What this task involves:
Please copy exactly the lines that run from the start of the entries to the line containing "def Obligations.Atomics : Prop", inclusive.

(Collected data entries)
※ ※ ※
/-- R232, R97: `ST` to memory stores the bytes of X, lowest first, at the place of its address, and changes nothing else; a helper's stores
nothing. (Over spaces 1 and 2 the address is a sum modulo 2^32: log 65.) -/
def Obligations.Stores : Prop :=
  ∀ f s g op b tid, Solo (.st f) s g op b tid → Untraced s tid →
    ((s.th tid).helper = false → ∀ n, Reaches s tid f.sp.toNat 1 (memW f) false true (memEa f (s.th tid) (memW f)) g.pc (.loc n) →
      s.inHst n (memW f) = false →
      Leads (exec (.st f) s) fun t =>
        Went s t g tid ∧ MemOnly s t ∧ Holds t n (natLe (memW f) ((s.th tid).data (memW f) f.x)) ∧ MemBut s t n (memW f) ∧
        (t.th tid).keepsRegs (s.th tid) ∧ (t.th tid).quiet (s.th tid)) ∧
    ((s.th tid).helper = true → Leads (exec (.st f) s) fun t =>
      Went s t g tid ∧ MemOnly s t ∧ MemSame s t ∧ (t.th tid).keepsRegs (s.th tid) ∧ (t.th tid).quiet (s.th tid))

/-- R233, R234: `ATOM` and `ARED` replace the value at their address by the operation's, as one step; `ATOM` leaves the old value pending and
counts its flag, `ARED` counts none. (Over spaces 1 and 2 the address is a sum modulo 2^32: log 65.) -/
def Obligations.Atomics : Prop :=
  ∀ f s g op b tid n, Untraced s tid → (s.th tid).helper = false →
    Reaches s tid f.sp.toNat 1 (memW f) true true (memEa f (s.th tid) 0) g.pc (.loc n) → s.poisoned n (memW f) = false →
    s.inHst n (memW f) = false →
    (∀ k, Solo (.atom f) s g op b tid → hdrFlag g.hdr f.fs = some k → Leads (exec (.atom f) s) fun t =>
      Went s t g tid ∧ MemOnly s t ∧ atomSpec f (s.rd n (memW f)) (memDatum f (s.th tid)).1 (memDatum f (s.th tid)).2 (t.rd n (memW f)) ∧
      MemBut s t n (memW f) ∧ (t.th tid).keepsRegs (s.th tid) ∧
      (t.th tid).awaits (s.th tid) k { flag := k, dst := f.d, vals := loadWords (memW f) false (s.rd n (memW f)), src := .here }) ∧
    (Solo (.ared f) s g op b tid → Leads (exec (.ared f) s) fun t =>
      Went s t g tid ∧ MemOnly s t ∧ atomSpec f (s.rd n (memW f)) (memDatum f (s.th tid)).1 (memDatum f (s.th tid)).2 (t.rd n (memW f)) ∧
      MemBut s t n (memW f) ∧ (t.th tid).keepsRegs (s.th tid) ∧ (t.th tid).quiet (s.th tid))

/-- R235, R236, R219, R220: the fabric words of a thread that is no helper, on memory of this device: `FLD` leaves the loaded words pending,
`FATOM` the old value, and `FST` stores its data, then adds 1 to its flag; each counts its flag. -/
def Obligations.FabricLocal : Prop :=
  ∀ f s g op b tid k pl n, Untraced s tid → (s.th tid).helper = false → hdrFlag g.hdr f.fs = some k →
    pl.remote s = (s.gdn, n) → s.fabCheck n (memW f) = none →
    (Solo (.fld f) s g op b tid → Reaches s tid 3 2 (memW f) true false (memEa f (s.th tid) (memW f)) g.pc pl →
      Leads (exec (.fld f) s) fun t =>
        Went s t g tid ∧ MemSame s t ∧ (t.th tid).keepsRegs (s.th tid) ∧
        (t.th tid).awaits (s.th tid) k { flag := k, dst := f.d, vals := loadWords (memW f) f.sx (s.rd n (memW f)), src := .here,
                                         va := memEa f (s.th tid) (memW f), w := memW f, sx := f.sx }) ∧
    (Solo (.fatom f) s g op b tid → Reaches s tid 3 2 (memW f) true true (memEa f (s.th tid) 0) g.pc pl → s.inHst n (memW f) = false →
      signalOf n = none →
      Leads (exec (.fatom f) s) fun t =>
        Went s t g tid ∧ atomSpec f (s.rd n (memW f)) (memDatum f (s.th tid)).1 (memDatum f (s.th tid)).2 (t.rd n (memW f)) ∧
        MemBut s t n (memW f) ∧ (t.th tid).keepsRegs (s.th tid) ∧
        (t.th tid).awaits (s.th tid) k { flag := k, dst := f.d, vals := loadWords (memW f) false (s.rd n (memW f)), src := .here,
                                         va := memEa f (s.th tid) 0, w := memW f }) ∧
    (Solo (.fst f) s g op b tid → Reaches s tid 3 2 (memW f) false true (memEa f (s.th tid) (memW f)) g.pc pl → s.inHst n (memW f) = false →
      (f.d = .vz → Leads (exec (.fst f) s) fun t =>
        Went s t g tid ∧ Holds t n (natLe (memW f) ((s.th tid).data (memW f) f.x)) ∧ MemBut s t n (memW f) ∧
        (t.th tid).keepsRegs (s.th tid) ∧
        (t.th tid).awaits (s.th tid) k { flag := k, dst := .vz, vals := [], src := .here, va := memEa f (s.th tid) (memW f) }) ∧
      (∀ q fl, f.d ≠ .vz → Reaches (s.acs tid 3 2 (memW f) false true (memEa f (s.th tid) (memW f)) g.pc).2 tid 3 2 8 true true
          (((s.th tid).val64 f.d).toNat % 2 ^ 56) g.pc fl → fl.remote s = (s.gdn, q) → s.fabCheck q 8 = none → q % 8 = 0 →
        s.inHst q 8 = false → q + 8 ≤ n ∨ n + memW f ≤ q →
        Leads (exec (.fst f) s) fun t =>
          Went s t g tid ∧ Holds t n (natLe (memW f) ((s.th tid).data (memW f) f.x)) ∧ t.rd q 8 = (s.rd q 8 + 1) % 2 ^ 64 ∧
          (∀ a, ¬(n ≤ a ∧ a < n + memW f) → ¬(q ≤ a ∧ a < q + 8) → t.byte a = s.byte a) ∧ (t.th tid).keepsRegs (s.th tid) ∧
          (t.th tid).awaits (s.th tid) k { flag := k, dst := .vz, vals := [], src := .here, va := memEa f (s.th tid) (memW f)
                                           fva := ((s.th tid).val64 f.d).toNat % 2 ^ 56 }))

/-- R235, R236, R353, R357: the fabric words of a thread that is no helper, on memory of another device with room for one more request: the
flag counts, a request of the word's kind is outstanding, its result is pending under the request's tag, and no byte of this device changes; a
flagged `FST` sends the address of its flag before its data. -/
def Obligations.FabricRemote : Prop :=
  ∀ f s g op b tid k pl gdn n, Untraced s tid → (s.th tid).helper = false → hdrFlag g.hdr f.fs = some k →
    pl.remote s = (gdn, n) → gdn ≠ s.gdn → s.outTo gdn < 256 →
    (Solo (.fld f) s g op b tid → Reaches s tid 3 2 (memW f) true false (memEa f (s.th tid) (memW f)) g.pc pl →
      Leads (exec (.fld f) s) fun t =>
        Went s t g tid ∧ MemSame s t ∧ (t.th tid).keepsRegs (s.th tid) ∧ ∃ tag, Asked t tid gdn 0 f.w.toNat 0 n tag [] ∧
        (t.th tid).awaits (s.th tid) k { flag := k, dst := f.d, vals := [], src := .fabric tag, va := memEa f (s.th tid) (memW f)
                                         w := memW f, sx := f.sx, pc := g.pc }) ∧
    (Solo (.fatom f) s g op b tid → Reaches s tid 3 2 (memW f) true true (memEa f (s.th tid) 0) g.pc pl →
      Leads (exec (.fatom f) s) fun t =>
        Went s t g tid ∧ MemSame s t ∧ (t.th tid).keepsRegs (s.th tid) ∧ ∃ tag,
        Asked t tid gdn 4 (16 * f.aop) f.aty.code n tag (natLe (memW f) (memDatum f (s.th tid)).1 ++
          if f.aop = 7 then natLe (memW f) (memDatum f (s.th tid)).2 else []) ∧
        (t.th tid).awaits (s.th tid) k { flag := k, dst := f.d, vals := [], src := .fabric tag, va := memEa f (s.th tid) 0
                                         w := memW f, pc := g.pc }) ∧
    (Solo (.fst f) s g op b tid → Reaches s tid 3 2 (memW f) false true (memEa f (s.th tid) (memW f)) g.pc pl → f.d = .vz →
      Leads (exec (.fst f) s) fun t =>
        Went s t g tid ∧ MemSame s t ∧ (t.th tid).keepsRegs (s.th tid) ∧ ∃ tag,
        Asked t tid gdn 2 f.w.toNat 0 n tag (natLe (memW f) ((s.th tid).data (memW f) f.x)) ∧
        (t.th tid).awaits (s.th tid) k { flag := k, dst := .vz, vals := [], src := .fabric tag, va := memEa f (s.th tid) (memW f)
                                         pc := g.pc }) ∧
    (∀ q fl, Solo (.fst f) s g op b tid → Reaches s tid 3 2 (memW f) false true (memEa f (s.th tid) (memW f)) g.pc pl → f.d ≠ .vz →
      Reaches (s.acs tid 3 2 (memW f) false true (memEa f (s.th tid) (memW f)) g.pc).2 tid 3 2 8 true true
        (((s.th tid).val64 f.d).toNat % 2 ^ 56) g.pc fl → fl.remote s = (gdn, q) →
      Leads (exec (.fst f) s) fun t =>
        Went s t g tid ∧ MemSame s t ∧ (t.th tid).keepsRegs (s.th tid) ∧ ∃ tag,
        Asked t tid gdn 3 f.w.toNat 0 n tag (natLe 8 q ++ natLe (memW f) ((s.th tid).data (memW f) f.x)) ∧
        (t.th tid).awaits (s.th tid) k { flag := k, dst := .vz, vals := [], src := .fabric tag, va := memEa f (s.th tid) (memW f)
                                         pc := g.pc, fva := ((s.th tid).val64 f.d).toNat % 2 ^ 56 })

/-- What an `MCST` adds to its flag: nothing for `vz`, else 1 at an offset in the page of the same group (R237). -/
def McFlag (f : Mem) (s : State) (g : Group) (tid grp : Nat) : Option Nat → Prop
  | none => f.d = .vz
  | some o => f.d ≠ .vz ∧ ∃ fl, fl.remote s = (grp, o) ∧
      Reaches (s.acs tid 3 3 (memW f) false true (memEa f (s.th tid) (memW f)) g.pc).2 tid 3 3 8 true true
        (((s.th tid).val64 f.d).toNat % 2 ^ 56) g.pc fl

/-- R237, R362: `MCST` of a thread that is no helper, with a flag or without.  To a group of which one member is valid, this device: the data are
stored in its frame, then 1 is added to the flag there, the slot's flag counts, and the result is pending without an error.  To a group whose valid
members are other devices, with room for a request to each: every member of the pod is asked to store the data in its frame, and to add to the flag
there, members of other pods fail with code 5, and the result is pending under the requests' tags.  (A flag's address stands before the data: log
25.) -/
def Obligations.MulticastStore : Prop :=
  ∀ f s g op b tid k pl grp off flag, Solo (.mcst f) s g op b tid → Untraced s tid → (s.th tid).helper = false →
    hdrFlag g.hdr f.fs = some k → Reaches s tid 3 3 (memW f) false true (memEa f (s.th tid) (memW f)) g.pc pl → pl.remote s = (grp, off) →
    McFlag f s g tid grp flag →
    (∀ m n, s.pkg.member < 2 ^ 10 → m < 64 → (∀ j, j < 64 → ((s.mcEntry grp j).1 = true ↔ j = m)) → (s.mcEntry grp m).2.2 = s.gdn →
      n = (s.mcEntry grp m).2.1 + off → s.fabCheck n (memW f) = none → s.inHst n (memW f) = false →
      (n + memW f ≤ s.pkg.mcbase + 512 * grp ∨ s.pkg.mcbase + 512 * grp + 512 ≤ n) →
      (flag = none → Leads (exec (.mcst f) s) fun t =>
        Went s t g tid ∧ Holds t n (natLe (memW f) ((s.th tid).data (memW f) f.x)) ∧ MemBut s t n (memW f) ∧
        (t.th tid).keepsRegs (s.th tid) ∧ (t.th tid).awaits (s.th tid) k { flag := k, dst := .vz, vals := [], src := .here }) ∧
      (∀ o q, flag = some o → q = (s.mcEntry grp m).2.1 + o → s.fabCheck q 8 = none → q % 8 = 0 → s.inHst q 8 = false →
        q + 8 ≤ n ∨ n + memW f ≤ q → (q + 8 ≤ s.pkg.mcbase + 512 * grp ∨ s.pkg.mcbase + 512 * grp + 512 ≤ q) →
        Leads (exec (.mcst f) s) fun t =>
          Went s t g tid ∧ Holds t n (natLe (memW f) ((s.th tid).data (memW f) f.x)) ∧ t.rd q 8 = (s.rd q 8 + 1) % 2 ^ 64 ∧
          (∀ a, ¬(n ≤ a ∧ a < n + memW f) → ¬(q ≤ a ∧ a < q + 8) → t.byte a = s.byte a) ∧
          (t.th tid).keepsRegs (s.th tid) ∧ (t.th tid).awaits (s.th tid) k { flag := k, dst := .vz, vals := [], src := .here })) ∧
    ((∀ m, m < 64 → (s.mcEntry grp m).1 = true → (s.mcEntry grp m).2.2 ≠ s.gdn ∧ s.outTo (s.mcEntry grp m).2.2 + 64 ≤ 256) →
      (∃ m, m < 64 ∧ (s.mcEntry grp m).1 = true ∧ (s.mcEntry grp m).2.2 / 2 ^ 10 = s.pkg.pod) → s.fab.out.length + 64 ≤ 2 ^ 16 →
      Leads (exec (.mcst f) s) fun t =>
        Went s t g tid ∧ MemSame s t ∧ (t.th tid).keepsRegs (s.th tid) ∧ ∃ tags failed nak,
        (t.th tid).awaits (s.th tid) k { flag := k, dst := .vz, vals := [], src := .mcast tags, va := memEa f (s.th tid) (memW f), failed, nak
                                         pc := g.pc } ∧
        (failed ≠ 0 → nak = 5) ∧
        ∀ m v frame gdn, m < 64 → s.mcEntry grp m = (v, frame, gdn) →
          (failed.testBit m = true ↔ v = true ∧ gdn / 2 ^ 10 ≠ s.pkg.pod) ∧
          ((∃ tag, (tag, m) ∈ tags) ↔ v = true ∧ gdn / 2 ^ 10 = s.pkg.pod) ∧
          ∀ tag, (tag, m) ∈ tags → Asked t tid gdn 5 f.w.toNat 0 (frame + off) tag
            ((match flag with | some o => natLe 8 (frame + o) | none => []) ++ natLe (memW f) ((s.th tid).data (memW f) f.x)))

/-- The tile word of a thread names a descriptor whose elements, inside the tensor, all lie in memory (R238, R240). -/
structure TileAt (f : Mem) (ld : Bool) (s : State) (g : Group) (op : Nat) (b : Body) (tid : Nat) (d : Tile)
    (es : List (Nat × Option (Nat × Nat))) (ps : List (Nat × Place)) : Prop where
  desc : (s.env g op b).tile = some d
  elems : es = s.tileElems tid d (pcAddr g.pc) d.count (memIter f (s.th tid))
  places : (s.tilePlaces tid d ld (!ld) g.pc es).1 = .ok ps
  memory : ∀ p ∈ ps, ∃ n, p.2 = .loc n
  clean : ld = true → s.firstPoison d.esize ps = none

/-- R240, R289, R290: `TLD` leaves its lane's fragment pending: each element inside the tensor as memory holds it, 0 for each outside.  `TST`
of whole-byte elements that do not overlap stores each element inside the tensor and no other byte. -/
def Obligations.TileWords : Prop :=
  ∀ f s g op b tid d es ps, Untraced s tid → (s.th tid).helper = false →
    (Solo (.tld f) s g op b tid → TileAt f true s g op b tid d es ps → ∀ k, hdrFlag g.hdr f.fs = some k →
      Leads (exec (.tld f) s) fun t =>
        Went s t g tid ∧ MemSame s t ∧ (t.th tid).keepsRegs (s.th tid) ∧ ∃ ws,
        (t.th tid).awaits (s.th tid) k { flag := k, dst := f.d, vals := ws, src := .here } ∧ ws.length = d.regs ∧
        ∀ p el, (p, el) ∈ es → wordsNat ws / 2 ^ (d.bits * p) % 2 ^ d.bits = match el with
          | none => 0
          | some (a, nib) => match placeOf ps a with
            | .loc n => s.rd n d.esize / 2 ^ (4 * nib) % 2 ^ d.bits
            | _ => 0) ∧
    (Solo (.tst f) s g op b tid → TileAt f false s g op b tid d es ps → d.bits ≠ 4 →
      (∀ p q, p ∈ ps → q ∈ ps → p ≠ q → ∀ n m, p.2 = .loc n → q.2 = .loc m → n + d.esize ≤ m ∨ m + d.esize ≤ n) →
      (∀ p q a, (p, some (a, 0)) ∈ es → (q, some (a, 0)) ∈ es → p = q) →
      (∀ p ∈ ps, ∀ n, p.2 = .loc n → s.inHst n d.esize = false) →
      Leads (exec (.tst f) s) fun t =>
        Went s t g tid ∧ (t.th tid).keepsRegs (s.th tid) ∧ (t.th tid).quiet (s.th tid) ∧
        (∀ p a, (p, some (a, 0)) ∈ es → ∀ n, placeOf ps a = .loc n →
          t.rd n d.esize = wordsNat ((s.th tid).vals d.regs f.x) / 2 ^ (d.bits * p) % 2 ^ d.bits) ∧
        ∀ a, (∀ p ∈ ps, ∀ n, p.2 = .loc n → ¬(n ≤ a ∧ a < n + d.esize)) → t.byte a = s.byte a)

/-- What the checks of `CCTL` on a line give (R247): the status, and whether the lock is held after. -/
def lockOutcome (s : State) (cid op n : Nat) : Nat × Bool :=
  let mine : Lock := { cid, lvl := op % 2, line := n / 128 }
  let held := s.locks.contains mine
  if 2 ≤ op then (if held then 0 else 3, false)
  else if inMask (s.cx cid).dies (s.homeDie n) = false then (4, held)
  else if held then (0, true)
  else if 15 ≤ countDistinct ((s.locks.filter fun l => l.lvl == op % 2 && s.lockSet (op % 2) l.line == s.lockSet (op % 2) (n / 128)).map (·.line))
    then (1, false)
  else if (if op % 2 = 0 then (s.cx cid).lockql2 else (s.cx cid).lockqllc) ≤ s.lockCount cid (op % 2) then (2, false)
  else (0, true)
※ ※ ※
Task answer:
/-- R232, R97: `ST` to memory stores the bytes of X, lowest first, at the place of its address, and changes nothing else; a helper's stores
nothing. (Over spaces 1 and 2 the address is a sum modulo 2^32: log 65.) -/
def Obligations.Stores : Prop :=
  ∀ f s g op b tid, Solo (.st f) s g op b tid → Untraced s tid →
    ((s.th tid).helper = false → ∀ n, Reaches s tid f.sp.toNat 1 (memW f) false true (memEa f (s.th tid) (memW f)) g.pc (.loc n) →
      s.inHst n (memW f) = false →
      Leads (exec (.st f) s) fun t =>
        Went s t g tid ∧ MemOnly s t ∧ Holds t n (natLe (memW f) ((s.th tid).data (memW f) f.x)) ∧ MemBut s t n (memW f) ∧
        (t.th tid).keepsRegs (s.th tid) ∧ (t.th tid).quiet (s.th tid)) ∧
    ((s.th tid).helper = true → Leads (exec (.st f) s) fun t =>
      Went s t g tid ∧ MemOnly s t ∧ MemSame s t ∧ (t.th tid).keepsRegs (s.th tid) ∧ (t.th tid).quiet (s.th tid))

/-- R233, R234: `ATOM` and `ARED` replace the value at their address by the operation's, as one step; `ATOM` leaves the old value pending and
counts its flag, `ARED` counts none. (Over spaces 1 and 2 the address is a sum modulo 2^32: log 65.) -/
def Obligations.Atomics : Prop :=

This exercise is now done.